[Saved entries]
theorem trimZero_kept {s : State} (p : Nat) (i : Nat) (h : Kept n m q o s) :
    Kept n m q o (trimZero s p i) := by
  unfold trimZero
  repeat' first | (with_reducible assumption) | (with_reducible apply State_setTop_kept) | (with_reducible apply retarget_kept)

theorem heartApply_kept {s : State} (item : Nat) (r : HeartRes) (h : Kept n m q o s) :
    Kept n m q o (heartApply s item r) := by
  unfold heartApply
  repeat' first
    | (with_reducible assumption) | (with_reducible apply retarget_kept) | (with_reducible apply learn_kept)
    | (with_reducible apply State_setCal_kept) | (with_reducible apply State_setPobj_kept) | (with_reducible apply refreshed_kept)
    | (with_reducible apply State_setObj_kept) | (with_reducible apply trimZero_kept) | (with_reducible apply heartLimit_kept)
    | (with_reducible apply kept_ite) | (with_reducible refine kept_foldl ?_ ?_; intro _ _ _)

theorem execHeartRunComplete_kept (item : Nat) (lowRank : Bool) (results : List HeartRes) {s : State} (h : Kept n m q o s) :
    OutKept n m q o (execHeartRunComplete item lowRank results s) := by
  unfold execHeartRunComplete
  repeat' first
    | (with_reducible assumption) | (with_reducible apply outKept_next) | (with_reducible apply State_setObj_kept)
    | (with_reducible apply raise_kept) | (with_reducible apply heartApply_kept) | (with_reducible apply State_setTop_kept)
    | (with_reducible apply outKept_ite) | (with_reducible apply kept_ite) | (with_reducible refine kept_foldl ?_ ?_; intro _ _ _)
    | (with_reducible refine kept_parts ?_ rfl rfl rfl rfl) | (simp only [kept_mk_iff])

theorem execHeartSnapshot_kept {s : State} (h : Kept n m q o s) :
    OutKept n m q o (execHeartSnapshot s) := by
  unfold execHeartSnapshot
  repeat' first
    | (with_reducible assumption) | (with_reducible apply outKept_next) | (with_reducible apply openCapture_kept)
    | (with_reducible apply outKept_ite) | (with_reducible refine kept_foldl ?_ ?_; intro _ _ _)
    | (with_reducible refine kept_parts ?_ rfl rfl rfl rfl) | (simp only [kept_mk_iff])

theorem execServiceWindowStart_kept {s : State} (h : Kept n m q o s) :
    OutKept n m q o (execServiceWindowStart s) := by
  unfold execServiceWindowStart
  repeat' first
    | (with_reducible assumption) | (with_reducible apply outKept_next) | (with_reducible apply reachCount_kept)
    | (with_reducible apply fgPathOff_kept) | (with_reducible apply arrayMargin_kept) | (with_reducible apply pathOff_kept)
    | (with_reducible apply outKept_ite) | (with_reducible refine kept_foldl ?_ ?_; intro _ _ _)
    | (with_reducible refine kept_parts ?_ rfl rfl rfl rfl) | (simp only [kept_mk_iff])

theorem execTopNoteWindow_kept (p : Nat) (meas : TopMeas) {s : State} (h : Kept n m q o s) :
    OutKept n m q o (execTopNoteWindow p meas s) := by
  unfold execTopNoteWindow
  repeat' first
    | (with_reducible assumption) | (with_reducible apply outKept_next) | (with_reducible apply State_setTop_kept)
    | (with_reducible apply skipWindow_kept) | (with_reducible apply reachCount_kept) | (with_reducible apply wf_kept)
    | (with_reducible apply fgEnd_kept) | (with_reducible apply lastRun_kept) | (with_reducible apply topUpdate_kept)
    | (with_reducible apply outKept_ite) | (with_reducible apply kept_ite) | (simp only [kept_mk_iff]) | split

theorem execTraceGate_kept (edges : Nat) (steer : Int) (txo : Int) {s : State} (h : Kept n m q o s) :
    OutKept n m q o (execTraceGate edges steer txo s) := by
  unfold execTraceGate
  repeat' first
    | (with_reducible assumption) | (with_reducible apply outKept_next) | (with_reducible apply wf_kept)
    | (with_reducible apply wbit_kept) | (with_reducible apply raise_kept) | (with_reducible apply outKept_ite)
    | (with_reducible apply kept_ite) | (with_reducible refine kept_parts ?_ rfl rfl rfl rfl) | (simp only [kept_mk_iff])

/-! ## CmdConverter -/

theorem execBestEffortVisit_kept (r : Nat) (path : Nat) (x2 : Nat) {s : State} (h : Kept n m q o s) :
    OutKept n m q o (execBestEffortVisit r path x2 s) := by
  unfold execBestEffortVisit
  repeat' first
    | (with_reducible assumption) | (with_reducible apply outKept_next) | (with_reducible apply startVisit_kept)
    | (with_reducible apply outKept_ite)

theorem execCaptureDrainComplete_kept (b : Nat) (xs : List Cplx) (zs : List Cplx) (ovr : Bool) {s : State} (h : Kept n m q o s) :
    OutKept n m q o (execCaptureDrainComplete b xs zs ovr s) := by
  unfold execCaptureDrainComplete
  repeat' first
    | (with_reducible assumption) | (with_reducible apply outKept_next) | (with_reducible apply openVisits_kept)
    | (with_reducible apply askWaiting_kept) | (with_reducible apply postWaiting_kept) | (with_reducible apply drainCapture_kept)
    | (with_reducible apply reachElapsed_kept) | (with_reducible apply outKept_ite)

(YOUR ASSIGNMENT): Your answer should be a single number: the count of lines in the entries that contain the word "unfold".

(TASK RESPONSE): 9